Yesware provides salespeople with data-driven insights to help them understand whether their outreach efforts are working or not. We accomplish this by logging events such as email opens / clicks from our application (which integrates with a sales person’s e-mail application), and associating these events with the activity of the sales person in the form of a report. For example, by using Yesware a sales team can track the open and reply rates on emails sent using different templates. They can then prioritize the use of templates that have a higher success rate and share best practices with the rest of the team. We track a high volume of email data and event data – over 20 million email activities per month and approximately 200 million events associated with those emails. We also integrate with Salesforce and incorporate its rich dataset into our reports. Apache Spark and Databricks give us the development and production environments for connecting all this data together to build new features.
In this post, I will walk through how we at Yesware used Databricks to take an important new feature in our Premier Tier from idea to production – The Activity versus Engagement Report. We were able to build this new feature report more quickly than previous reports and at a reduced cost using Spark and Databricks. Moreover, we are confident that Spark on Databricks will provide us with the platform to run more complex jobs and process more data as we scale up.
Our data pipeline is fairly simple. Databases are archived into S3; Databricks runs Spark jobs to process those files and produce Resilient Distributed Datasets (RDDs) as output data. These RDDs are then written to timestamped tables in a PostgreSQL table. An API layer sits atop this database and provides clients access to the underlying data by running SQL queries to aggregate the data.
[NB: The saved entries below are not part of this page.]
/-! ### Folding (R65, R66) -/

/-- A corrected range folded into a rail cell (R65). -/
def RailCell.fold (cell : RailCell) (r : Nat) : RailCell :=
  let count := if cell.count < 65535 then cell.count + 1 else cell.count
  if r < cell.least then { count := count, least := r, second := cell.least }
  else if r < cell.second then { count := count, least := cell.least, second := r }
  else { count := count, least := cell.least, second := cell.second }

/-- A corrected range folded into a level cell (R66). -/
def LevelCell.fold (cell : LevelCell) (r : Nat) : LevelCell :=
  if cell.count < 65535 then { count := cell.count + 1, sum := cell.sum + r } else cell

/-- One stored sample corrected, judged and, where valid, folded into a bank's cells (R56). -/
def Bank.foldSample (c : Calibration) (floor : Nat) (cantOffset : Int) (b : Bank) (x : Sample) : Bank :=
  match correctSample c floor cantOffset x with
  | none => b
  | some q =>
    { b with
      rail := b.rail.set q.railSector.val ((b.rail.get q.railSector).fold q.range)
      level := b.level.set q.levelSector.val ((b.level.get q.levelSector).fold q.range) }

/-- The samples of a revolution folded in the order they were stored (R64). -/
def Bank.foldSamples (c : Calibration) (floor : Nat) (cantOffset : Int) (b : Bank) (xs : List Sample) : Bank :=
  xs.foldl (fun b x => b.foldSample c floor cantOffset x) b

/-! ### Words read from the survey memory (chapter 11) -/

/-- Word `i` of a structure read. -/
def wordAt (ws : List Word) (i : Nat) : Word :=
  ws.getD i 0

/-- An unsigned word field, judged whole (R178). -/
def natAt (ws : List Word) (i : Nat) : Nat :=
  (wordAt ws i).toNat

/-- A signed word field, judged whole (R178). -/
def intAt (ws : List Word) (i : Nat) : Int :=
  (wordAt ws i).toInt

/-- Half-word `i` of a structure read, counted from the start of word `base`: the even one is bits 15..0. -/
def halfAt (ws : List Word) (base i : Nat) : Nat :=
  ((wordAt ws (base + i / 2)).extractLsb' (16 * (i % 2)) 16).toNat

/-- A check of a field: the offset given when it fails, and whether it holds. -/
abbrev FieldCheck := Nat × Bool

/-- The offset of the first check that fails, in the order listed. -/
def firstFailing : List FieldCheck → Option Nat
  | [] => none
  | (offset, holds) :: rest => if holds then firstFailing rest else some offset

/-- `lo ≤ x ≤ hi` for a signed field. -/
def within (lo hi x : Int) : Bool :=
  decide (lo ≤ x) && decide (x ≤ hi)

/-! ### The calibration block (para 7.1, para 11.3, R113) -/

/-- The length of the calibration block in bytes. -/
def calibrationLength : Nat := 88

def directionOf (code : Nat) : Direction :=
  if code = 1 then .backward else .forward

def countSignOf (code : Nat) : CountSign :=
  if code = 1 then .negative else .positive

/-- The 256-bit sector mask of the words at 56..84: bit s mod 32 of word s div 32. -/
def maskOf (ws : List Word) : BitVec 256 :=
  wordAt ws 21 ++ wordAt ws 20 ++ wordAt ws 19 ++ wordAt ws 18 ++ wordAt ws 17 ++ wordAt ws 16 ++ wordAt ws 15 ++
    wordAt ws 14

/-- The calibration fields of a calibration block. -/
def readCalibration (ws : List Word) : Calibration :=
  { direction := directionOf (natAt ws 0), countSign := countSignOf (natAt ws 1), countPitch := natAt ws 2,
    startChainage := intAt ws 3, stationPitch := natAt ws 4, hysteresis := natAt ws 5, trimCode := natAt ws 6,
    mountRoll := intAt ws 7, zeroOffset := intAt ws 8, rmin := natAt ws 9, rmax := natAt ws 10, nmin := natAt ws 11,
    nmax := natAt ws 12, cantZero := intAt ws 13, mask := maskOf ws }

/-- The range checks of the calibration block in ascending order of offset (R113). -/
def calibrationChecks (ws : List Word) : List FieldCheck :=
  [ (0, within 0 1 (natAt ws 0)), (4, within 0 1 (natAt ws 1)), (8, within 1 65535 (natAt ws 2)),
    (16, within 100 10000 (natAt ws 4)), (20, within 20 1000 (natAt ws 5)), (24, within 0 15 (natAt ws 6)),
    (28, within (-64) 63 (intAt ws 7)), (32, within (-512) 511 (intAt ws 8)), (36, within 100 2000 (natAt ws 9)),
    (40, within ((natAt ws 9 : Int) + 1) 16383 (natAt ws 10)), (44, within 256 8192 (natAt ws 11)),
    (48, within (natAt ws 11) 8192 (natAt ws 12)), (52, within (-4500) 4500 (intAt ws 13)) ]

/-! ### The plan (para 7.2, para 11.3, R114 to R116, R180) -/

/-- The length of the plan header in bytes, and the words of it. -/
def planHeaderLength : Nat := 88

def planMark : Word := 0x4E36A002

/-- The six fault codes of para 7.3. -/
inductive FaultCode where
  | badMark | badCount | badSpan | badOrder | badRef | badRange
  deriving DecidableEq, Repr

def FaultCode.number : FaultCode → Nat
  | .badMark => 1
  | .badCount => 2
  | .badSpan => 3
  | .badOrder => 4
  | .badRef => 5
  | .badRange => 6

/-- A refusal: its code and the area offset at which the fault was found (R116). -/
abbrev SetupRefusal := FaultCode × Nat

/-- The counts of a plan header. -/
def zoneCount (ws : List Word) : Nat := natAt ws 2
def bandCount (ws : List Word) : Nat := natAt ws 3
def templateCount (ws : List Word) : Nat := natAt ws 4
def markerCount (ws : List Word) : Nat := natAt ws 5

/-- The length of the whole plan in bytes, from its counts (R180). -/
def planLength (ws : List Word) : Nat :=
  88 + 36 * zoneCount ws + 12 * bandCount ws + 512 * templateCount ws + 8 * markerCount ws

/-- The word at which each array of a plan begins (R180). -/
def zoneWord (i : Nat) : Nat := 22 + 9 * i
def bandWord (ws : List Word) (i : Nat) : Nat := 22 + 9 * zoneCount ws + 3 * i
def templateWord (ws : List Word) (i : Nat) : Nat := 22 + 9 * zoneCount ws + 3 * bandCount ws + 128 * i
def markerWord (ws : List Word) (i : Nat) : Nat :=
  22 + 9 * zoneCount ws + 3 * bandCount ws + 128 * templateCount ws + 2 * i

/-- The count checks of a plan header, by offset (R114). -/
def countChecks (ws : List Word) : List FieldCheck :=
  [ (8, decide (zoneCount ws ≤ 64)), (12, decide (bandCount ws ≤ 8)),
    (16, decide (1 ≤ templateCount ws ∧ templateCount ws ≤ 8)), (20, decide (markerCount ws ≤ 128)),
    (56, decide (natAt ws 14 ≤ 65535)) ]

/-- The three checks made on a plan header at the offset `q`, in their order (R114, R116). Where both the plan's extent and
its baseline table fail, BAD_SPAN is given with the plan offset, the cases being judged in the order of R114's sentence
(DESIGN CHOICE, assumption 26). -/
def planHeaderRefusal (areaSize q : Nat) (ws : List Word) : Option SetupRefusal :=
  if wordAt ws 0 ≠ planMark then some (.badMark, q)
  else
    match firstFailing (countChecks ws) with
    | some field => some (.badCount, q + field)
    | none =>
      if areaSize < q + planLength ws then some (.badSpan, q)
      else if 1 ≤ natAt ws 14 ∧ (natAt ws 12 % 4 ≠ 0 ∨ areaSize < natAt ws 12 + 520 * natAt ws 14) then
        some (.badSpan, q + 48)
      else none

/-- BAD_ORDER: zones whose start is not less than their end or lies before the end of the zone before; band limits and
marker identifiers not strictly ascending (R115). -/
def orderChecks (ws : List Word) : List FieldCheck :=
  (List.range (zoneCount ws)).map (fun i =>
      (4 * zoneWord i,
        decide (intAt ws (zoneWord i) < intAt ws (zoneWord i + 1)) &&
          (i == 0 || decide (intAt ws (zoneWord (i - 1) + 1) ≤ intAt ws (zoneWord i))))) ++
  (List.range (bandCount ws)).map (fun i =>
      (4 * bandWord ws i, i == 0 || decide (natAt ws (bandWord ws (i - 1)) < natAt ws (bandWord ws i)))) ++
  (List.range (markerCount ws)).map (fun i =>
      (4 * markerWord ws i, i == 0 || decide (natAt ws (markerWord ws (i - 1)) < natAt ws (markerWord ws i))))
Many of our reports support arbitrary date selection, so we typically store data in “day” buckets, which means most of these tables have a key that includes user id and day. Each job writes to a new table name. When the job is done writing the data and building indexes, it updates a metadata table to indicate that the most recent version of a data source is ready for querying. It also includes some other attributes, such as the time range represented in the data and when the job was run to indicate how current the data is. This allows us to quickly roll back to a previous version of the data if new data turns out to be incorrect. The rendering of this data in a report is done in a separate application that consumes the service.
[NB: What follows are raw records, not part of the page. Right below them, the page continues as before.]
-- ==== Sys2Proof/Machine/Evaluation.lean ====
section
/-! DEFINITION. EVALUATION_PASS_END (chapter 5): the pass over the rail sectors (R83 to R93), the hand-over (R94) and
the Baseline Comparator's taking of the bank (R99 to R102). -/
namespace Sys2Proof.Machine

/-- The clearance radius of a seen rail cell: second where the count is 2 or more, least where it is 1 (R87). -/
def RailCell.clearance (cell : RailCell) : Nat :=
  if 2 ≤ cell.count then cell.second else cell.least

/-- A template radius after tolerance, clamped to 1..16383 (R88). -/
def toleratedRadius (radius : Nat) (tolerance : Int) : Int :=
  clampInt 1 16383 ((radius : Int) + tolerance)

/-- The class a margin gives under a warn band (R89). -/
def marginClass (margin : Int) (warn : Nat) : RailClass :=
  if margin < 0 then .encroach else if margin < (warn : Int) then .near else .clear

/-- A rail sector assessed: the first of the four tests that applies gives the class (R83 to R89). -/
def assessSector (masked : Bool) (radius : Nat) (cell : RailCell) (tolerance : Int) (warn : Nat) : RailResult :=
  if masked then { cls := .masked, margin := none }
  else if radius = 0 then { cls := .ungauged, margin := none }
  else if cell.count = 0 then { cls := .blind, margin := none }
  else
    let margin := (cell.clearance : Int) - toleratedRadius radius tolerance
    { cls := marginClass margin warn, margin := some margin }

/-- The worst margin and worst sector brought up to date by a sector (R90). -/
def ClearanceSummary.withMargin (m : ClearanceSummary) (sector : Nat) (margin : Option Int) : ClearanceSummary :=
  match margin, m.worstMargin with
  | none, _ => m
  | some x, none => { m with worstMargin := some x, worstSector := some sector }
  | some x, some w => if x < w then { m with worstMargin := some x, worstSector := some sector } else m

/-- The three counts brought up to date by a class (R91). -/
def ClearanceSummary.withClass (m : ClearanceSummary) (cls : RailClass) : ClearanceSummary :=
  match cls with
  | .encroach => { m with encroach := m.encroach + 1 }
  | .near => { m with near := m.near + 1 }
  | .blind => { m with blind := m.blind + 1 }
  | .masked => m
  | .ungauged => m
  | .clear => m

/-- The summary of a run of sector results from sector `k` on (R90, R91). -/
def ClearanceSummary.over (m : ClearanceSummary) (k : Nat) : List RailResult → ClearanceSummary
  | [] => m
  | r :: rest => ((m.withMargin k r.margin).withClass r.cls).over (k + 1) rest

/-- The results of the pass over a bank's rail sectors, sector 0 first (R83). -/
def State.railResults (s : State) (i : BankId) : List RailResult :=
  (List.finRange 256).map (fun sector =>
    assessSector (s.calibration.mask.getLsbD sector.val)
      ((s.boundTables i).templateRadius s.evaluator.template sector)
      ((s.bank i).rail.get sector) s.evaluator.tolerance s.evaluator.warn)

/-- The Baseline Comparator takes a bank with its rail results and its applied parameters (R99). -/
def State.takeForComparison (s : State) (i : BankId) (rail : RailHandover) : State :=
  let p := s.boundTables i
  let z := s.boundParameters i
  { s with comparator :=
      { phase := .comparing, bank := some i, rail := some rail, baselineUse := z.baselineUse,
        deformLimit := z.deformLimit, meanFloor := p.km, mode := z.mode, descriptor := p.baseline,
        condition := some .notUsed, record := [], nextSector := 0, results := [], deformCount := 0,
        maxDeviation := none } }

/-- The nine bursts of a baseline record at an offset (R102). -/
def baselineBursts (offset : Nat) : List Burst :=
  (List.range 9).map (fun k => readBurst .baseline (offset + 64 * k) (130 - 16 * k))

/-- Whether a baseline record is to be read, and if so its read begun (R100 to R102). -/
def State.decideBaseline (s : State) (i : BankId) : State :=
  let d := s.comparator.descriptor
  let index := (s.bank i).first - d.first
  if s.comparator.baselineUse = false then s
  else if index < 0 ∨ (d.count : Int) ≤ index then
    let s1 := s.setBank i { s.bank i with flags := { (s.bank i).flags with noBaseline := true } }
    { s1 with comparator := { s1.comparator with condition := some .outside } }
  else
    ({ s with comparator := { s.comparator with phase := .reading, condition := none } }).place .comparator
      (baselineBursts (d.offset + index.toNat * 520))

/-- The pass ended on a bank: POOR_COVER judged, and the bank handed to the Baseline Comparator (R92 to R94). The Clearance
Evaluator then holds the template index and the applied parameters it had, and a summary at its start value: the manual
gives these no value in IDLE (DESIGN CHOICE, assumption 25). -/
def State.endEvaluation (s : State) (i : BankId) : State :=
  let results := s.railResults i
  let summary := s.evaluator.summary.over 0 results
  let b := s.bank i
  let s1 := s.setBank i { b with
    flags := { b.flags with poorCover := b.flags.poorCover || decide (s.evaluator.blindLimit < summary.blind) } }
  let s2 := { s1 with evaluator := { s1.evaluator with
    phase := .idle, bank := none, nextSector := 256, results := [], summary := .start } }
  (s2.takeForComparison i { results := results, template := s.evaluator.template, summary := summary }).decideBaseline i

/-- EVALUATION_PASS_END (R92): with no evaluation in progress no pass ends. -/
def execEvaluationPassEnd (s : State) : Host.Outcome State Fault Refusal :=
  match s.evaluator.phase, s.evaluator.bank with
  | .assessing, some i => .next (s.endEvaluation i).settle
  | _, _ => .next s

end Sys2Proof.Machine
end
Building the Activity vs. Engagement Report with Databricks
We wanted to give salespeople an easy way to see which accounts they should focus their efforts on. Our idea is to show a correlation of sales activity and prospect engagement in a report called “Activity versus Engagement”. Activity would represent things such as emails sent and engagement would be action taken in response to those emails such as clicking on links, replying, and data from Salesforce (see a mock-up of the idea from our designer below).
Activity vs. Engagement report concept mock-up
We began prototyping using Databricks notebooks in conjunction with our custom-built Spark library (the Yesware JAR – where our production code lives). The library includes production-tested methods to build RDD’s out of our data in S3, and the code to build derived datasets that do things like aggregate event data at the email level.
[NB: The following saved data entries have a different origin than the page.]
-- ==== Sys2Proof/Safety.lean ====
section
/-! DEFINITION. What a sound state of the part is: the invariants of its blocks, each a Prop over the state as it stands
between events, in the manual's own terms. -/
namespace Sys2Proof.Machine

/-- The survey memory's record is in canonical form (the model's own form, assumption 7). -/
def State.MemorySound (s : State) : Prop :=
  s.memory.wf = true

/-- The base of the survey area is a multiple of 4 (para 10.1, R162). -/
def State.AreaAligned (s : State) : Prop :=
  s.control.area.extractLsb' 0 2 = 0

/-- Every requester's queue is empty. -/
def MemoryPort.queuesEmpty (p : MemoryPort) : Prop :=
  p.comparatorQueue = [] ∧ p.writerQueue = [] ∧ p.controlQueue = [] ∧ p.loaderQueue = []

/-- The Memory Port (R173, R176, R177): access is SHUT exactly in FAULTED; a port that is SHUT holds no burst at all; and
a port that is OPEN leaves no burst waiting while it has no grant. -/
structure State.PortSound (s : State) : Prop where
  shutIffFaulted : s.port.access = .shut ↔ s.control.survey = .faulted
  shutIsQuiet : s.port.access = .shut → s.port.grant = none ∧ s.port.queuesEmpty
  openedIsBusy : s.port.access = .opened → s.port.grant = none → s.port.queuesEmpty

/-- The modes of the blocks follow the survey state (R5, R15, R19, R22, R47, and the state table of chapter 10), and the
link fault latch is set exactly while LINK_FAULT is (R16, R18, R152). -/
structure State.ModesSound (s : State) : Prop where
  openedIffRunning : s.sweep.intake = .opened ↔ s.control.survey = .running
  timerIffOpened : s.sweep.markTimer = true ↔ s.sweep.intake = .opened
  closedWaits : s.sweep.intake = .closed → s.sweep.receiver = .waiting
  closedReadsNone : s.sweep.intake = .closed → s.cant.readInFlight = false
  receivingHasCurrent : s.sweep.receiver = .receiving ↔ s.sweep.current.isSome = true
  surveyingIffRunning : s.chainage.mode = .surveying ↔ s.control.survey = .running
  countingInStopping : s.control.survey = .stopping → s.chainage.mode = .counting
  heldInIdle : s.control.survey = .idle → s.chainage.mode = .held
  heldInFaulted : s.control.survey = .faulted → s.chainage.mode = .held
  startPhaseInStarting : s.control.startPhase = .unset ↔ s.control.survey ≠ .starting
  stopPhaseInStopping : s.control.stopPhase = .unset ↔ s.control.survey ≠ .stopping
  stopModeInStopping : s.control.stopMode = .unset ↔ s.control.survey ≠ .stopping
  trackingAtFirstOpening : s.control.startPhase = .initialising → s.chainage.tracker = .tracking
  latchFollowsNotice : s.sweep.latch = true ↔ s.notices.linkFault.isSome = true

/-- The cant line (chapter 3, R45, R46): at most four readings, each within -9000..+9000 centidegrees, a failure count
within 0..255, and a calibration whose cant zero offset passed its check. -/
structure State.CantSound (s : State) : Prop where
  historyLength : s.cant.history.length ≤ 4
  readings : ∀ x ∈ s.cant.history, -9000 ≤ x ∧ x ≤ 9000
  failures : s.cant.failures ≤ 255
  cantZero : ∀ c, s.loader.calibration = some c → -4500 ≤ c.cantZero ∧ c.cantZero ≤ 4500

/-- Chainage and peak within 48 bits (R25), under a calibration whose start chainage is a 32-bit word. -/
structure State.ChainageSound (s : State) : Prop where
  chainage : chainageMin ≤ s.chainage.chainage ∧ s.chainage.chainage ≤ chainageMax
  peak : chainageMin ≤ s.chainage.peak ∧ s.chainage.peak ≤ chainageMax
  start : ∀ c, s.loader.calibration = some c → -2147483648 ≤ c.startChainage ∧ c.startChainage ≤ 2147483647

/-- The revolution buffers (R6, R12, R13): the buffer in the state RECEIVING is that of the revolution being received, the
HANDED buffers are those of the handover order, a FREE buffer holds no sample, none holds more than 8192, and the commit in
progress is of the buffer at the head of the order. -/
structure State.BuffersSound (s : State) : Prop where
  receiving : ∀ i, (s.buffer i).phase = .receiving ↔ ∃ r, s.sweep.current = some r ∧ r.buffer = i
  handed : ∀ i, (s.buffer i).phase = .handed ↔ ∃ h ∈ s.sweep.handover, h.buffer = i
  handedOnce : (s.sweep.handover.map Handed.buffer).Nodup
  freeIsEmpty : ∀ i, (s.buffer i).phase = .free → (s.buffer i).samples = []
  sampleLimit : ∀ i, (s.buffer i).samples.length ≤ 8192
  commitIsHead : ∀ k, s.accumulator.commit = some k →
    ∃ h rest, s.sweep.handover = h :: rest ∧ h.buffer = k.buffer ∧ h.tag = k.tag

/-- The cells of a bank (chapter 4, R65, R66): least no more than second, both within 1..16383; a level sum no more than
its count times 16383; counts within 0..65535. -/
structure Bank.CellsSound (b : Bank) : Prop where
  rail : ∀ i : Sector, 1 ≤ (b.rail.get i).least ∧ (b.rail.get i).least ≤ (b.rail.get i).second ∧
    (b.rail.get i).second ≤ 16383 ∧ (b.rail.get i).count ≤ 65535
  level : ∀ i : Sector, (b.level.get i).sum ≤ (b.level.get i).count * 16383 ∧ (b.level.get i).count ≤ 65535

def State.CellsSound (s : State) : Prop :=
  s.accumulator.bank0.CellsSound ∧ s.accumulator.bank1.CellsSound

/-- R72 has been carried out: the bank at the head of the evaluation order, while CLOSING, still has a revolution in
hand. -/
def State.EvaluationsBegun (s : State) : Prop :=
  ∀ i, s.accumulator.evaluationOrder.head? = some i → (s.bank i).phase = .closing → (s.bank i).inHand ≠ 0

/-- R77 and R169 have been carried out: in the phase DRAINING of a stop a bank or a handed buffer is left. -/
def State.DrainGoesOn (s : State) : Prop :=
  s.control.survey = .stopping → s.control.stopPhase = .draining →
    ¬ (s.accumulator.bank0.phase = .free ∧ s.accumulator.bank1.phase = .free ∧ s.sweep.handover = [])

/-- The banks and the open station number (para 4.1, R28, R69, R72, R77, R78, R79, R99, R169): at most one bank is OPEN, and
only while the Chainage Unit is SURVEYING and TRACKING; the open station number is the OPEN bank's; the evaluation order
holds the banks that are CLOSING or EVALUATING, each once, and only its head is EVALUATING; the bank under assessment or
comparison is EVALUATING, and no bank is under both; but in STOPPING at most one bank is CLOSING or EVALUATING; outside
RUNNING and STOPPING, and in the phase ENDING of a stop, both are FREE; and R72 and R169 have been carried out. -/
structure State.StationsSound (s : State) : Prop where
  oneOpen : ¬ (s.accumulator.bank0.phase = .opened ∧ s.accumulator.bank1.phase = .opened)
  openTracks : ∀ i, (s.bank i).phase = .opened → s.chainage.mode = .surveying ∧ s.chainage.tracker = .tracking
  openNumber : s.chainage.openStation = s.openBank.map (fun i => (s.bank i).first)
  ordered : ∀ i, i ∈ s.accumulator.evaluationOrder ↔ ((s.bank i).phase = .closing ∨ (s.bank i).phase = .evaluating)
  orderedOnce : s.accumulator.evaluationOrder.Nodup
  evaluatingIsHead : ∀ i, (s.bank i).phase = .evaluating → s.accumulator.evaluationOrder.head? = some i
  assessed : ∀ i, s.evaluator.bank = some i → (s.bank i).phase = .evaluating
  compared : ∀ i, s.comparator.bank = some i → (s.bank i).phase = .evaluating
  notBoth : s.evaluator.bank = none ∨ s.comparator.bank = none
  oneWaits : s.control.survey ≠ .stopping → s.accumulator.evaluationOrder.length ≤ 1
  otherwiseEmpty : s.control.survey ≠ .running → s.control.survey ≠ .stopping → ∀ i, (s.bank i).phase = .free
  endingIsEmpty : s.control.stopPhase = .ending → ∀ i, (s.bank i).phase = .free
  begun : s.EvaluationsBegun
  drainGoesOn : s.DrainGoesOn

/-- The number of banks that hold a station bound to a plan set (R119). -/
def State.bound (s : State) (j : SetId) : Nat :=
  [s.accumulator.bank0, s.accumulator.bank1].countP (fun b =>
    decide (b.phase ≠ .free ∧ b.planReference.map PlanReference.set = some j))

/-- The plan sets (R118, R119, R121, R124, R126): never both ACTIVE and never both PENDING; a set that carries a mark is
LOADED, and a PENDING or an INVALID one is referenced by no bank; each reference count is the number of banks bound to the
set; the OPEN bank is bound to the ACTIVE set, and a FREE one to none; a set being loaded is INVALID and carries no mark, and
one waited for is LOADED, unmarked and referenced; in RUNNING and STOPPING, and in the phase INITIALISING of START, a set is
ACTIVE; and outside RUNNING a load finds both sets unmarked. -/
structure State.PlansSound (s : State) : Prop where
  oneActive : ¬ (s.loader.setX.mark = .active ∧ s.loader.setY.mark = .active)
  onePending : ¬ (s.loader.setX.mark = .pending ∧ s.loader.setY.mark = .pending)
  markedLoaded : ∀ j, (s.planSet j).mark ≠ .unmarked → (s.planSet j).status = .loaded
  pendingFree : ∀ j, (s.planSet j).mark = .pending → (s.planSet j).references = 0
  invalidFree : ∀ j, (s.planSet j).status = .invalid → (s.planSet j).references = 0
  counted : ∀ j, (s.planSet j).references = s.bound j
  freeUnbound : ∀ i, (s.bank i).phase = .free → (s.bank i).planReference = none
  openBound : ∀ i, (s.bank i).phase = .opened → (s.bank i).planReference.map PlanReference.set = s.activeSet
  copied : ∀ j offset phase words, s.loader.load = .copying j offset phase words →
    (s.planSet j).status = .invalid ∧ (s.planSet j).mark = .unmarked
  awaited : ∀ j offset, s.loader.load = .waiting j offset →
    (s.planSet j).status = .loaded ∧ (s.planSet j).mark = .unmarked ∧ 0 < (s.planSet j).references
  activeInSurvey : s.control.survey = .running ∨ s.control.survey = .stopping ∨ s.control.startPhase = .initialising →
    s.activeSet ≠ none
  loadUnmarked : s.control.survey ≠ .running → s.loader.load ≠ .idle →
    s.loader.setX.mark = .unmarked ∧ s.loader.setY.mark = .unmarked

/-- The output queue (R132): at most 8 records, of which at most 6 are station-kind. -/
structure State.QueueSound (s : State) : Prop where
  length : s.sheets.queue.length ≤ 8
  stations : s.sheets.queue.countP (fun q => q.record.kind.isStation) ≤ 6

/-- The sheets (R135): in RUNNING and STOPPING every sheet number 0..N-1 is in exactly one of the free sheet queue, the
filling slot and the closed list; in every other state all three are empty and the Sheet Writer is STILL; a STARVED Sheet
Writer fills none. -/
structure State.SheetsSound (s : State) : Prop where
  everySheetOnce : s.control.survey = .running ∨ s.control.survey = .stopping →
    (s.sheets.freeSheets ++ s.sheets.filling.toList.map Filling.sheet ++ s.sheets.closedSheets).Perm
      (List.range s.sheets.sheetCount)
  otherwiseNone : s.control.survey ≠ .running → s.control.survey ≠ .stopping →
    s.sheets.freeSheets = [] ∧ s.sheets.filling = none ∧ s.sheets.closedSheets = []
  otherwiseStill : s.control.survey ≠ .running → s.control.survey ≠ .stopping → s.sheets.drain = .still
  starvedFillsNone : s.sheets.drain = .starved → s.sheets.filling = none

/-- The alert list holds at most 16 entries (R155). -/
def State.AlertsSound (s : State) : Prop :=
  s.notices.alerts.length ≤ 16

/-- No position write is left to be called for between events (the model's own field, assumption 11). -/
def State.PositionSettled (s : State) : Prop :=
  s.positionDue = false

/-- The survey state changes the manual's table allows (para 10.3). A reset reaches IDLE from any state. -/
def surveyMayChange (before after : Survey) : Bool :=
  match before, after with
  | .idle, .starting => true
  | .starting, .idle => true
  | .starting, .running => true
  | .running, .stopping => true
  | .stopping, .idle => true
  | .idle, .faulted => true
  | .starting, .faulted => true
  | .running, .faulted => true
  | .stopping, .faulted => true
  | _, _ => false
During the prototyping phase, Databricks provided a one-stop shop to build prototype code and the tools to visualize the results in a way that we could start to see what it would look like in the application. We built intermediate Spark RDDs and cached them to make re-computations faster. A typical development cycle might look like:
- Use Databricks to start a cluster with the Yesware JAR loaded into it.
- Run the first N cells of a notebook, some of them caching intermediate RDDs
- Tweak values in a cell
- Run that cell and any following cell again
- Repeat until data visualizations and table data showed the results we were looking for.
Through this process, we were also able to decide what insights from the initial idea we could keep and what we needed to continue to refine. It was an incredibly useful method for one or two developers to move quickly before an entire team jumped in to build out the production-ready feature.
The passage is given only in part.